L'Afrique a mal souvent en ces enfants. Le cas des enfants domestiques en est l'illustration. Taillables et corvéables à merci, ils sont les bons à tout faire dans la plupart des familles africaines. Une contribution de IDAY International situe sur l'ampleur du phénomène et propose des solutions.
Kigali, 5 heures du matin : Johani se lève. Il a 15 ans. Il a dû quitter sa famille dans les collines car l'exploitation agricole était trop petite pour alimenter ses 5 frères et soeurs. Il est arrivé à Kigali il y a 1 an et après avoir rôdé dans les rues pendant quelques mois, il fut accueilli par une famille comme domestique. Il se lève tôt pour préparer le petit déjeuner de la famille. Les propres enfants des parents adoptifs sont levés, déjeûnent et vont à l'école. Johani, lui, n'a pas pu aller à l'école dans son village natal, faute de moyens financiers et parce qu'il devait travailler aux champs. Ici, pas le temps : faire la vaisselle, cirer les souliers, laver le linge, nettoyer la maison et le jardin, faire le marché, les repas et le gardien quand la famille s'absente. En fait, il fait tout et n'est payé que l'équivalent de 5 € par mois, lorsqu'il est payé!
Des enfants de 11 à 19 ans, payés 5 euros par mois
Johani fait partie de la cohorte des enfants domestiques de Kigali, qui comme à Gitega, Bujumbura ou Goma pour ne prendre que les plus grandes villes de la Région des Grands Lacs en Afrique sont «employés» par des familles qui leur offrent couvert, logis et une rétribution symbolique. Leur âge varie de 11 à 19 ans (selon la répartition mesurée dans un des centres d'alphabétisation de Kigali) malgré le fait que le travail des enfants de moins de 14 ans est officiellement interdit au Rwanda. Leur nombre exact n'est pas connu pour la double raison que, jusqu'à aujourd'hui, ils n'ont pas de carte d'identité et qu'ils ne font l'objet d'aucune déclaration de la part du patron employeur auprès de l'autorité administrative. Ils sont donc «ignorés» des statistiques. Les agences des droits de l'homme sur place en estiment le nombre à plusieurs centaines de milliers dans chacun des pays des Grands Lacs. On peut considérer que leurs conditions s'apparentent à de «l'esclavage», même si les autorités consultées refusent cette comparaison en raison du «bon» traitement accordé par leurs parents adoptifs et un sort certainement moins enviable s'ils devaient se débrouiller dans la rue. Notons que cette réflexion escamote les réalités de nombreuses maltraitances envers les jeunes, y compris les abus sexuels de jeunes filles. Ce sont des enfants de l'ombre. Contrairement aux enfants de la rue ou des enfants soldats, les jeunes domestiques ne représentent aucune menace politique. Au contraire, comme la plupart des autorités politiques en emploient et que ce type «d'adoption» fait partie de la tradition des pays des Grands Lacs, leur sort est ignoré des autorités. Les grandes organisations internationales hésitent aussi à les aider car cela revient à admettre le principe du travail des enfants. Ce sont de petites ONG à Kigali et à Bujumbura qui offrent à ces enfants domestiques des cours d'alphabétisation, tout en proposant soit une réorientation vers la scolarité ou la formation professionnelle, soit une spécialisation du jeune qui le souhaite dans le secteur des services. A Kigali, outre une église qui donne quelques cours, une centaine d'enfants domestiques ont accès à 6 heures par semaine d'alphabétisation organisée par le Collectif des Ligues et Associations de Défense des Droits de l'Homme avec l'appui d'Action Développement - Parrainages Mondiaux (ADPM de Huy-Belgique).
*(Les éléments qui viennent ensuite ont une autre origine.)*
-- ==== Sys2Proof/Machine/Dma.lean ====
section
/-!
DEFINITION. The DMA engines: chunks, faults, pre-emption, remote writes and reads (chapter 17), with READ_STATE (R443),
XLAT_INVALIDATE (R454, R473) and the two DMA sub-ops (R456, R477, R478).
-/
namespace Sys2Proof.Machine

/-- The descriptor that an engine works on. -/
def Engine.desc (g : Engine) : Option Desc := g.descs[g.descIdx]?

/-- The fault of an engine at `done` bytes of its descriptor: the record is written, the engine is FAULTED and the command
engine is free (R465, R474, R486). -/
def State.engineFault (s : State) (e pe : Nat) (f : XFault) : State :=
  let g := s.engine e
  let pre := s.outranks (s.prio g.queue)
  let ws := s.faultWords ⟨e, g.queue, g.op, g.seq, pre, g.descIdx % 16, pe, g.done, g.total⟩ f
  let data := match g.desc with
    | some d => if d.srcKind == .remote then [] else g.data
    | none => g.data
  let g := { g with mode := .faulted, preemptPending := pre, fault := ws, waitTag := none, data := data }
  ((s.recordFault ws).setEngine e g).wait g.cmd

/-- `n` more bytes of the descriptor have been moved, below any chunk boundary. -/
def State.moveOn (s : State) (e n : Nat) : State :=
  let g := s.engine e
  let s := s.setEngine e { g with done := g.done + n, total := g.total + n }
  match s.cmd g.cmd with
  | none => s
  | some c => s.setCmd { c with progress := g.total + n }

/-- The last byte of the command has been moved. LOAD_IMAGE and LOAD_FALLOW go on to what follows their transfer. -/
def State.moveDone (s : State) (e : Nat) (c : Cmd) : State :=
  if c.op = 0x08 || c.op = 0x0B then s
  else s.finish c.id stOk (s.resultWords c (s.engine e).total (s.engine e).mark)

/-- A chunk boundary inside the command: a cancel ends it, a ready command of higher priority pre-empts it (R422, R423,
R479). -/
def State.chunkEnd (s : State) (e : Nat) (c : Cmd) : State :=
  let g := s.engine e
  if c.cancelled then s.endEarly c stPreempted
  else if s.outranks (s.prio g.queue) then
    ((s.setEngine e { g with mode := .preempted, preemptPending := false }).stage c.id .preempted).resume
  else s.setEngine e { g with preemptPending := false }

/-- The engine has moved `n` bytes without a fault: on to the next chunk, the next descriptor or the end (R465, R468). -/
def State.chunkDone (s : State) (e n : Nat) : State :=
  let s := s.moveOn e n
  let g := s.engine e
  match g.desc, s.cmd g.cmd with
  | some d, some c =>
    if g.done = d.len then
      let s := s.setEngine e { g with done := 0, descIdx := g.descIdx + 1 }
      if g.descs.length ≤ g.descIdx + 1 then s.moveDone e c else s.chunkEnd e c
    else if g.done % 4096 = 0 then s.chunkEnd e c
    else s
  | _, _ => s

/-- The bytes of a chunk from its source, up to the first that faults. -/
def State.chunkRead (s : State) (g : Engine) (d : Desc) (n : Nat) : List Byte × Option XFault × State :=
  match d.srcKind with
  | .hostVirtual => s.readHost true (d.src + g.done) n
  | .hostBus => s.readHost false (d.src + g.done) n
  | .atlas => (s.atlasRead (d.src + g.done) n, none, s.looked)
  | .buffer => (sub g.data (d.src + g.done) n, none, s)
  | .remote => (g.data.take n, none, s)

/-- Write bytes to the destination of a chunk, up to the first that faults. -/
def State.chunkWrite (s : State) (g : Engine) (d : Desc) (bs : List Byte) : Nat × Option XFault × State :=
  match d.dstKind with
  | .hostVirtual => s.writeHost true (d.dst + g.done) bs
  | .hostBus => s.writeHost false (d.dst + g.done) bs
  | .atlas => (bs.length, none, s.memWrite (d.dst + g.done) bs)
  | .buffer => (bs.length, none, s)
  | .remote => (bs.length, none, s)

/-- Move `n` bytes of the descriptor: every byte below the first that faults moves, and at one place the fault of the source
is recorded (R474). -/
def State.moveBytes (s : State) (e n : Nat) (d : Desc) : State :=
  let g := s.engine e
  let (bs, sf, s) := s.chunkRead g d n
  let (m, df, s) := s.chunkWrite g d bs
  match df, sf with
  | some f, _ => (s.moveOn e m).engineFault e 0 f
  | none, some f => (s.moveOn e m).engineFault e 0 f
  | none, none => s.chunkDone e n

/-! Remote descriptors (R482, R484) -/

/-- The tag entry of a remote write. -/
def State.tagEntry (s : State) (t : Nat) : TagEntry := tget (fun _ => {}) s.dma.tags t

/-- Replace a tag entry. -/
def State.setTagEntry (s : State) (t : Nat) (v : TagEntry) : State :=
  { s with dma := { s.dma with tags := tset (fun _ => {}) s.dma.tags t v } }

/-- The engine waits for a tag. -/
def State.waitFor (s : State) (e t : Nat) : State := s.setEngine e { s.engine e with waitTag := some t }

/-- Send one WRITE of at most 512 bytes under the next tag; while that tag is still held the write waits (R482). -/
def State.remoteWrite (s : State) (e n : Nat) (d : Desc) : State :=
  let g := s.engine e
  let t := s.fld F.DMA_TAG_NEXT.tag
  if (s.tagEntry t).held then s.waitFor e t
  else
    let (bs, sf, s) := s.chunkRead g d n
    match sf with
    | some f => s.engineFault e 0 f
    | none =>
      let s := s.sendMessage 2 false (msgHead 1 0 d.remote s.self t (d.dst + g.done) n ++ bs)
      let s := s.setTagEntry t ⟨g.seq, g.queue, g.op, e, true, s.time.spool % 2 ^ 32, true⟩
      let s := s.setFld F.DMA_TAG_NEXT.tag (t + 1)
      (s.setEngine e { g with waitTag := none }).chunkDone e n

/-- The lowest tag that no outstanding read bears (log 48). -/
def State.readTag (s : State) : Nat :=
  let used := s.links.reads.map (fun r => r.tag) ++ s.links.readWait.map (fun m => msgTag m.bytes)
  ((List.range 129).find? (fun t => !used.contains t)).getD 0

/-- Send a READ_REQ, or hold it while 64 are outstanding (R268). -/
def State.sendRead (s : State) (m : List Byte) : State :=
  if s.links.reads.length < 64 then
    let s : State := { s with links := { s.links with reads := s.links.reads ++ [⟨msgTag m, msgDst m⟩] } }
    s.sendMessage 2 false m
  else { s with links := { s.links with readWait := s.links.readWait ++ [{ port := 7, tc := 2, bytes := m }] } }

/-- Ask for at most 512 bytes, or move the bytes that have come. -/
def State.remoteRead (s : State) (e n : Nat) (d : Desc) : State :=
  let g := s.engine e
  if g.waitTag.isSome then s
  else if !g.data.isEmpty then
    let s := s.moveBytes e (min n g.data.length) d
    if (s.engine e).mode == .idle then s else s.setEngine e { s.engine e with data := [] }
  else
    let t := s.readTag
    (s.waitFor e t).sendRead (msgHead 2 0 d.remote s.self t (d.src + g.done) n)

/-- Run an engine up to its next chunk boundary, or for one remote message. -/
def State.runChunk (s : State) (e : Nat) : State :=
  let g := s.engine e
  match g.desc with
  | none => s
  | some d =>
    let n := min (4096 - g.done % 4096) (d.len - g.done)
    if d.dstKind == .remote then s.remoteWrite e (min 512 n) d
    else if d.srcKind == .remote then s.remoteRead e (min 512 n) d
    else s.moveBytes e n d

/-- Does an engine read the cold frame now, for another command than CAPTURE_READ, which counts what it meets itself? -/
def State.readsCold (s : State) (e : Nat) : Bool :=
  let g := s.engine e
  g.op != 0x29 && g.desc.any (fun d => d.srcKind == .atlas && cold 0 ≤ d.src + g.done && d.src + g.done < cold 0x100000000)

/-- DMA_CHUNK: a RUNNING engine that waits for nothing moves on (R465, R468); ECC may correct errors in what it reads of the
cold frame (R383). -/
def execDmaChunk (e : Fin 8) (s : State) : Res :=
  done (if (s.engine e).mode == .running && !(s.engine e).dataWait then
    (s.when (s.readsCold e) (fun s => s.corrected 512)).runChunk e
  else s)

/-- TAG_HOLD_EXPIRY: the tag is free, and a remote write that waited for it goes (R482). -/
def execTagHoldExpiry (tag : Fin 4096) (s : State) : Res :=
  let s := s.setTagEntry tag { s.tagEntry tag with held := false }
  done (match (s.engineIn .running).find? (fun e => (s.engine e).waitTag == some tag.val &&
      (s.engine e).desc.any (fun d => d.dstKind == .remote)) with
    | none => s
    | some e => s.runChunk e)

/-- READ_STATE: one descriptor from the atlas to host memory (R443). -/
def execReadState (q : Fin 16) (s : State) : Res :=
  done (s.command 0x02 q (fun _ => anyLife) (fun c s =>
    let a := c.w64 0
    let n := c.w 2
    if c.sub != 0 || !c.only [full, 0xFF, full, full, full] || a % 4 != 0 || n % 4 != 0 || n == 0 || 2 ^ 40 < a + n ||
        !hostRange (c.w64 3) n then s.finish c.id stParam [0]
    else s.startEngine c [⟨.atlas, .hostVirtual, 0, a, c.w64 3, n⟩]))

/-- Has a cached translation a page that overlaps `[a, a + n)`? -/
def Cached.meets (c : Cached) (a n : Nat) : Bool := c.va < a + n && a < c.va + 4096 * 512 ^ c.size

/-- Drop the cached translations that a test names: how many, and the state. -/
def State.dropCached (s : State) (p : Cached → Bool) : Nat × State :=
  let gone := s.dma.cache.filter (fun e => e.2.any p)
  (gone.length, { s with dma := { s.dma with cache := s.dma.cache.filter (fun e => !e.2.any p) } })

/-- XLAT_INVALIDATE: the translations go; the command ends when no access that used one is outstanding (R454, R473). -/
def execXlatInvalidate (q : Fin 16) (s : State) : Res :=
  done (s.command 0x58 q (fun _ => anyLife) (fun c s =>
    let a := c.w64 0
    let n := c.w 2
    if 1 < c.sub || !c.only [full, full, full] || (c.sub == 1 && !hostRange a n) then s.finish c.id stParam [0]
    else if c.sub = 1 && n == 0 then s.finish c.id stLength [0]
    else
      let (k, s) := s.dropCached (fun t => c.sub == 0 || t.meets a n)
      (s.setCmd { c with stage := .running, progress := k }).resume))

/-- XLAT_INVALIDATE_DONE: what engines that kept running have cached since goes too, so that no translation of the range remains
(R454, R473). -/
def execXlatInvalidateDone (q : Fin 16) (s : State) : Res :=
  done (match (s.queueCmds q).find? (fun c => c.op == 0x58 && c.stage == .running) with
    | none => s
    | some c =>
      let (k, s) := s.dropCached (fun t => c.sub == 0 || t.meets (c.w64 0) (c.w 2))
      s.finish c.id stOk [BitVec.ofNat 32 (c.progress + k)])

/-- The next command of a queue has this sub-op: one opcode serves two rows. -/
def State.nextSub (s : State) (q sb : Nat) : Bool := (s.nextOf q).any (fun c => c.sub == sb)

/-- A DMA sub-op: the engine that it names, checked, and what it does to the FAULTED engine. -/
def State.dmaSub (s : State) (q : Nat) (act : Cmd → Nat → State → State) : State :=
  s.command 0x68 q (fun _ => anyLife) (fun c s =>
    let e := bits (c.w 0) 0 3
    if 1 < c.sub || !c.only [7] then s.finish c.id stParam []
    else if (s.engine e).mode != .faulted then s.finish c.id stState []
    else act c e s)

/-- DMA_RESUME: the engine runs again and goes on from the bytes done (R465, R477). -/
def execDmaResume (q : Fin 16) (s : State) : Res :=
  done (if s.nextSub q 1 then s else s.dmaSub q (fun c e s =>
    let s := s.setEngine e { s.engine e with mode := .running }
    (s.stage (s.engine e).cmd .running).finish c.id stOk []))

/-- DMA_CANCEL: the faulted command ends with ST_FAULT_XLAT (R478). -/
def execDmaCancel (q : Fin 16) (s : State) : Res :=
  done (if !s.nextSub q 1 then s else s.dmaSub q (fun c e s =>
    let s := s.finish c.id stOk []
    match s.cmd (s.engine e).cmd with
    | none => s
    | some d => s.endEarly d stFaultXlat))

end Sys2Proof.Machine
end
Formation professionnelle pour enfants domestiques
A Bujumbura, l'ONG Convergence pour l'auto développement des Domestiques (CAD), lancée sur ses propres fonds organise des cours élaborés sur 4 ans pour environ 400 jeunes, en partant de l'alphabétisation et poursuivant avec des cours de langue et de formation professionnelle. Madame Kanyange, ancienne prisonnière essaie de sortir ces enfants de l'esclavage dans lequel des personnalités importantes les retenaient. Elle les assure ainsi un revenu 10 fois supérieur aux jeunes qui sortent de 4 années d'études chez elle. De manière plus générale, on peut suggérer que ces différentes filières en éducation et/ou réorientation professionnelle peuvent contribuer au développement du secteur tertiaire ou secteur des services à partir des deux capitales régionales que sont Kigali et Bujumbura. Dans le contexte actuel de ces deux pays, il est important de souligner que ce secteur tertiaire ou de services et toutes les initiatives qui contribuent à son développement peuvent avoir un impact positif sur le désenclavement des zones rurales surpeuplées.